- [Given information]
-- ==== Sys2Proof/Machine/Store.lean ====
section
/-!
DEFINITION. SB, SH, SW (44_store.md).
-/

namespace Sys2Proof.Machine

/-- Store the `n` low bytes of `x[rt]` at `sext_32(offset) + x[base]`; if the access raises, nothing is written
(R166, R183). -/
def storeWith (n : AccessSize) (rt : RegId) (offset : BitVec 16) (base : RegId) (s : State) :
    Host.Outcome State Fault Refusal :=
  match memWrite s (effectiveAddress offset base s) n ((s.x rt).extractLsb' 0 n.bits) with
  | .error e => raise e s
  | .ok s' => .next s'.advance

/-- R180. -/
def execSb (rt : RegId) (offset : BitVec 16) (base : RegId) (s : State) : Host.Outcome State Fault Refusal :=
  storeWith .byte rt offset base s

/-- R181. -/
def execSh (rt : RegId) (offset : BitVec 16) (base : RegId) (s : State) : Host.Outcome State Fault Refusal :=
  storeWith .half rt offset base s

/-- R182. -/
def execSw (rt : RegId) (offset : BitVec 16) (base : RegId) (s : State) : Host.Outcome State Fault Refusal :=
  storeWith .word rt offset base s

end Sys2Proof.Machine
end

- [What you will do] Of the lines above, extract only those from the line with "namespace Sys2Proof.Machine" to the line with "def storeWith (n", both included, exactly as written.

- [Response to the task]
namespace Sys2Proof.Machine

/-- Store the `n` low bytes of `x[rt]` at `sext_32(offset) + x[base]`; if the access raises, nothing is written
(R166, R183). -/
def storeWith (n : AccessSize) (rt : RegId) (offset : BitVec 16) (base : RegId) (s : State) :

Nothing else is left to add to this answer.